◆ **What is being asked**
Word for word, return the lines from the top of the listing to the line containing "that turns unfitted", both ends included, and no others.

========================

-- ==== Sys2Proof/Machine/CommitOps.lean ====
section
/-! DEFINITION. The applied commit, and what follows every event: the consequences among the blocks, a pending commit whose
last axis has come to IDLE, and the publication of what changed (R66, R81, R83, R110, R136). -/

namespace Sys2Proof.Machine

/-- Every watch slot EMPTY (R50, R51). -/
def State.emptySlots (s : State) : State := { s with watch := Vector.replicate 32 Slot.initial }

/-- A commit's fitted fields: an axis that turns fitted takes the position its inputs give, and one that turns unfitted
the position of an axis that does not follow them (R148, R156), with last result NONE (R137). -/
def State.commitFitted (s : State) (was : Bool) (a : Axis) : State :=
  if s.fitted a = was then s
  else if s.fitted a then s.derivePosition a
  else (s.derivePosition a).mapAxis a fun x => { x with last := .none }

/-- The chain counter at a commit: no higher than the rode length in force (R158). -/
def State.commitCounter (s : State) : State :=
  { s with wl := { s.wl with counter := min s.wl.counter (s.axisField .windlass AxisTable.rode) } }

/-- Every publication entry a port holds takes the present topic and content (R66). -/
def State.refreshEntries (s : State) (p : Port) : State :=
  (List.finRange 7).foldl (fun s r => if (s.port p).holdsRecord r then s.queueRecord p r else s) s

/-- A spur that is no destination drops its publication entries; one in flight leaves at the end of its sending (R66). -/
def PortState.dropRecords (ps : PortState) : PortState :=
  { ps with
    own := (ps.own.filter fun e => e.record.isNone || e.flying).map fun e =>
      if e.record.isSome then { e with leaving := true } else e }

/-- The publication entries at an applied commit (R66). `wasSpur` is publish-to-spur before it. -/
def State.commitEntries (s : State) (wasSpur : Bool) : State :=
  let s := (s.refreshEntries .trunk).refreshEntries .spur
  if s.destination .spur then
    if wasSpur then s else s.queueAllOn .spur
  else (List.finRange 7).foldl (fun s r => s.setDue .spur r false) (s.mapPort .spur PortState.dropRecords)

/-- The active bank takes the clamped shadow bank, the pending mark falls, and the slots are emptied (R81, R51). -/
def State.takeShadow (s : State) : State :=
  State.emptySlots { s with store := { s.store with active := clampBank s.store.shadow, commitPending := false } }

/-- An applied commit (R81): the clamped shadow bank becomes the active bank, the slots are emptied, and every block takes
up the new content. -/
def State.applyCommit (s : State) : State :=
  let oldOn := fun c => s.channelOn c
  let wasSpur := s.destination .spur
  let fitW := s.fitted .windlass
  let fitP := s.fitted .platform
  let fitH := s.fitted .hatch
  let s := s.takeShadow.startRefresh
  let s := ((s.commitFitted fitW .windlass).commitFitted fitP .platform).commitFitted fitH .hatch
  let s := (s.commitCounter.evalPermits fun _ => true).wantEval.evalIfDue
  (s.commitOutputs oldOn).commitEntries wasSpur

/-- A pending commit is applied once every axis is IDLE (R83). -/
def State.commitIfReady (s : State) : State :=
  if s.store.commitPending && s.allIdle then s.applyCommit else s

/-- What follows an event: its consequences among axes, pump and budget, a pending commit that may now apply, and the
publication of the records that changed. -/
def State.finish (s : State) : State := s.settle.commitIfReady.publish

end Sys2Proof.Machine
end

========================

◆ **Answer space**
-- ==== Sys2Proof/Machine/CommitOps.lean ====
section
/-! DEFINITION. The applied commit, and what follows every event: the consequences among the blocks, a pending commit whose
last axis has come to IDLE, and the publication of what changed (R66, R81, R83, R110, R136). -/

namespace Sys2Proof.Machine

/-- Every watch slot EMPTY (R50, R51). -/
def State.emptySlots (s : State) : State := { s with watch := Vector.replicate 32 Slot.initial }

/-- A commit's fitted fields: an axis that turns fitted takes the position its inputs give, and one that turns unfitted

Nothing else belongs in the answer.